A donation in 2018 from lead benefactors Ernestine Raclin and her daughter and son-in-law Carmen and Chris Murphy provided the necessary funds for the construction of a new museum complex to house the university's art collection. It was to be built in two phases on the south edge of the university campus. The first phase of the construction has been concluded and includes a building of approximately 70,000 square feet. It houses the museum galleries and other functions. The firm Robert A.M. Stern Architects designed the new museum. Construction of the first phase began in April 2020 and the Raclin Murphy Museum of Art was opened in the completed building on 1 December 2023.

The museum commissioned numerous works by globally renowned artist to feature prominently. Outside the entrance of the museum is a 36-foot stainless steel statue titled Endless by Jaume Plensa. The museum also includes commissioned works from Jenny Holzer, Kiki Smith, Maya Lin, Magdalena Abakanowicz, Zhang Huan, Julie Mehretu, Jamie Okuma, Yinka Shonibare, and Ursula von Rydingsvard.

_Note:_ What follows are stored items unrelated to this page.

theorem Keeps.upd_fab {x : State} {v_fab} (h : Keeps l u x) (hl : Area.sub [.fab] l = true) :
    Keeps l u { pending := x.pending, aon := x.aon, fresh := x.fresh, mem := x.mem, chk := x.chk, reported := x.reported, lines := x.lines, regs := x.regs, cores := x.cores, clusters := x.clusters, mems := x.mems, tlbInv := x.tlbInv, flits := x.flits, lostFlits := x.lostFlits, dimmGib := x.dimmGib, dimmBanks := x.dimmBanks, damsons := x.damsons, channels := x.channels, sync := x.sync, fab := v_fab, hif := x.hif, power := x.power, board := x.board, ras := x.ras, husk := x.husk, sec := x.sec } := by
  refine ⟨fun p hp => ?_, h.mem, h.map, h.fuses⟩
  cases p <;> first
    | exact h.kept _ hp
    | exact absurd (Area.mem_of_sub hl (by decide)) hp

theorem Keeps.upd_sync {x : State} {v_sync} (h : Keeps l u x) (hl : Area.sub [.sync] l = true) :
    Keeps l u { pending := x.pending, aon := x.aon, fresh := x.fresh, mem := x.mem, chk := x.chk, reported := x.reported, lines := x.lines, regs := x.regs, cores := x.cores, clusters := x.clusters, mems := x.mems, tlbInv := x.tlbInv, flits := x.flits, lostFlits := x.lostFlits, dimmGib := x.dimmGib, dimmBanks := x.dimmBanks, damsons := x.damsons, channels := x.channels, sync := v_sync, fab := x.fab, hif := x.hif, power := x.power, board := x.board, ras := x.ras, husk := x.husk, sec := x.sec } := by
  refine ⟨fun p hp => ?_, h.mem, h.map, h.fuses⟩
  cases p <;> first
    | exact h.kept _ hp
    | exact absurd (Area.mem_of_sub hl (by decide)) hp

theorem Keeps.upd_power {x : State} {v_power} (h : Keeps l u x) (hl : Area.sub [.power] l = true) :
    Keeps l u { pending := x.pending, aon := x.aon, fresh := x.fresh, mem := x.mem, chk := x.chk, reported := x.reported, lines := x.lines, regs := x.regs, cores := x.cores, clusters := x.clusters, mems := x.mems, tlbInv := x.tlbInv, flits := x.flits, lostFlits := x.lostFlits, dimmGib := x.dimmGib, dimmBanks := x.dimmBanks, damsons := x.damsons, channels := x.channels, sync := x.sync, fab := x.fab, hif := x.hif, power := v_power, board := x.board, ras := x.ras, husk := x.husk, sec := x.sec } := by
  refine ⟨fun p hp => ?_, h.mem, h.map, h.fuses⟩
  cases p <;> first
    | exact h.kept _ hp
    | exact absurd (Area.mem_of_sub hl (by decide)) hp

theorem Keeps.upd_board {x : State} {v_board} (h : Keeps l u x) (hl : Area.sub [.board] l = true) :
    Keeps l u { pending := x.pending, aon := x.aon, fresh := x.fresh, mem := x.mem, chk := x.chk, reported := x.reported, lines := x.lines, regs := x.regs, cores := x.cores, clusters := x.clusters, mems := x.mems, tlbInv := x.tlbInv, flits := x.flits, lostFlits := x.lostFlits, dimmGib := x.dimmGib, dimmBanks := x.dimmBanks, damsons := x.damsons, channels := x.channels, sync := x.sync, fab := x.fab, hif := x.hif, power := x.power, board := v_board, ras := x.ras, husk := x.husk, sec := x.sec } := by
  refine ⟨fun p hp => ?_, h.mem, h.map, h.fuses⟩
  cases p <;> first
    | exact h.kept _ hp
    | exact absurd (Area.mem_of_sub hl (by decide)) hp

theorem Keeps.upd_clusters {x : State} {v_clusters} (h : Keeps l u x) (hl : Area.sub [.clusters] l = true) :
    Keeps l u { pending := x.pending, aon := x.aon, fresh := x.fresh, mem := x.mem, chk := x.chk, reported := x.reported, lines := x.lines, regs := x.regs, cores := x.cores, clusters := v_clusters, mems := x.mems, tlbInv := x.tlbInv, flits := x.flits, lostFlits := x.lostFlits, dimmGib := x.dimmGib, dimmBanks := x.dimmBanks, damsons := x.damsons, channels := x.channels, sync := x.sync, fab := x.fab, hif := x.hif, power := x.power, board := x.board, ras := x.ras, husk := x.husk, sec := x.sec } := by
  refine ⟨fun p hp => ?_, h.mem, h.map, h.fuses⟩
  cases p <;> first
    | exact h.kept _ hp
    | exact absurd (Area.mem_of_sub hl (by decide)) hp

theorem Keeps.upd_chk_reported {x : State} {v_chk v_reported} (h : Keeps l u x) (hl : Area.sub [.chk,
    .reported] l = true) :
    Keeps l u { pending := x.pending, aon := x.aon, fresh := x.fresh, mem := x.mem, chk := v_chk, reported := v_reported, lines := x.lines, regs := x.regs, cores := x.cores, clusters := x.clusters, mems := x.mems, tlbInv := x.tlbInv, flits := x.flits, lostFlits := x.lostFlits, dimmGib := x.dimmGib, dimmBanks := x.dimmBanks, damsons := x.damsons, channels := x.channels, sync := x.sync, fab := x.fab, hif := x.hif, power := x.power, board := x.board, ras := x.ras, husk := x.husk, sec := x.sec } := by
  refine ⟨fun p hp => ?_, h.mem, h.map, h.fuses⟩
  cases p <;> first
    | exact h.kept _ hp
    | exact absurd (Area.mem_of_sub hl (by decide)) hp

theorem Keeps.upd_lines {x : State} {v_lines} (h : Keeps l u x) (hl : Area.sub [.lines] l = true) :
    Keeps l u { pending := x.pending, aon := x.aon, fresh := x.fresh, mem := x.mem, chk := x.chk, reported := x.reported, lines := v_lines, regs := x.regs, cores := x.cores, clusters := x.clusters, mems := x.mems, tlbInv := x.tlbInv, flits := x.flits, lostFlits := x.lostFlits, dimmGib := x.dimmGib, dimmBanks := x.dimmBanks, damsons := x.damsons, channels := x.channels, sync := x.sync, fab := x.fab, hif := x.hif, power := x.power, board := x.board, ras := x.ras, husk := x.husk, sec := x.sec } := by
  refine ⟨fun p hp => ?_, h.mem, h.map, h.fuses⟩
  cases p <;> first
    | exact h.kept _ hp
    | exact absurd (Area.mem_of_sub hl (by decide)) hp

theorem Keeps.upd_damsons {x : State} {v_damsons} (h : Keeps l u x) (hl : Area.sub [.damsons] l = true) :
    Keeps l u { pending := x.pending, aon := x.aon, fresh := x.fresh, mem := x.mem, chk := x.chk, reported := x.reported, lines := x.lines, regs := x.regs, cores := x.cores, clusters := x.clusters, mems := x.mems, tlbInv := x.tlbInv, flits := x.flits, lostFlits := x.lostFlits, dimmGib := x.dimmGib, dimmBanks := x.dimmBanks, damsons := v_damsons, channels := x.channels, sync := x.sync, fab := x.fab, hif := x.hif, power := x.power, board := x.board, ras := x.ras, husk := x.husk, sec := x.sec } := by
  refine ⟨fun p hp => ?_, h.mem, h.map, h.fuses⟩
  cases p <;> first
    | exact h.kept _ hp
    | exact absurd (Area.mem_of_sub hl (by decide)) hp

The museum's collection is displayed in 23 historically themed galleries placed around a multi-level atrium that rises to a central skylight. Approximately 1,000 works from the museum's permanent collection are featured at any given time. The museum building includes a bookstore, the Our Lady, Queen of Families chapel, research venues, a gift shop, and Ivan's Café, which is named after the sculptor Ivan Meštrovic. Thanks to its location in the nine-acre Charles B. Hayes Family Sculpture Park, designed by the landscape designer Michael Van Valkenburgh, the site allows the museum to showcase its outdoor sculpture collection.

==Collections==
The museum's holdings include photographs, old master paintings, drawings, prints, French 18th- and 19th paintings, decorative arts, textiles, African art, Olmec and Mesoamerican art, Native American art and international modern and contemporary art. Donated and gifted collections include the Jack and Alfrieda Feddersen Collection of Rembrandt Etchings, the Noah L. and Muriel S. Butkin Collection of 19th-Century French Art, the John D. Reilly Collection of Old Master and 19th-Century Drawings, the Janos Scholz Collection of 19th-Century European Photographs; the Mr. and Mrs. Russell G. Ashbaugh Jr. Collection of Meštrović Sculpture and Drawings, the George Rickey Sculpture Archive and the Virginia A. Martin Collection of 18th-Century Decorative Arts.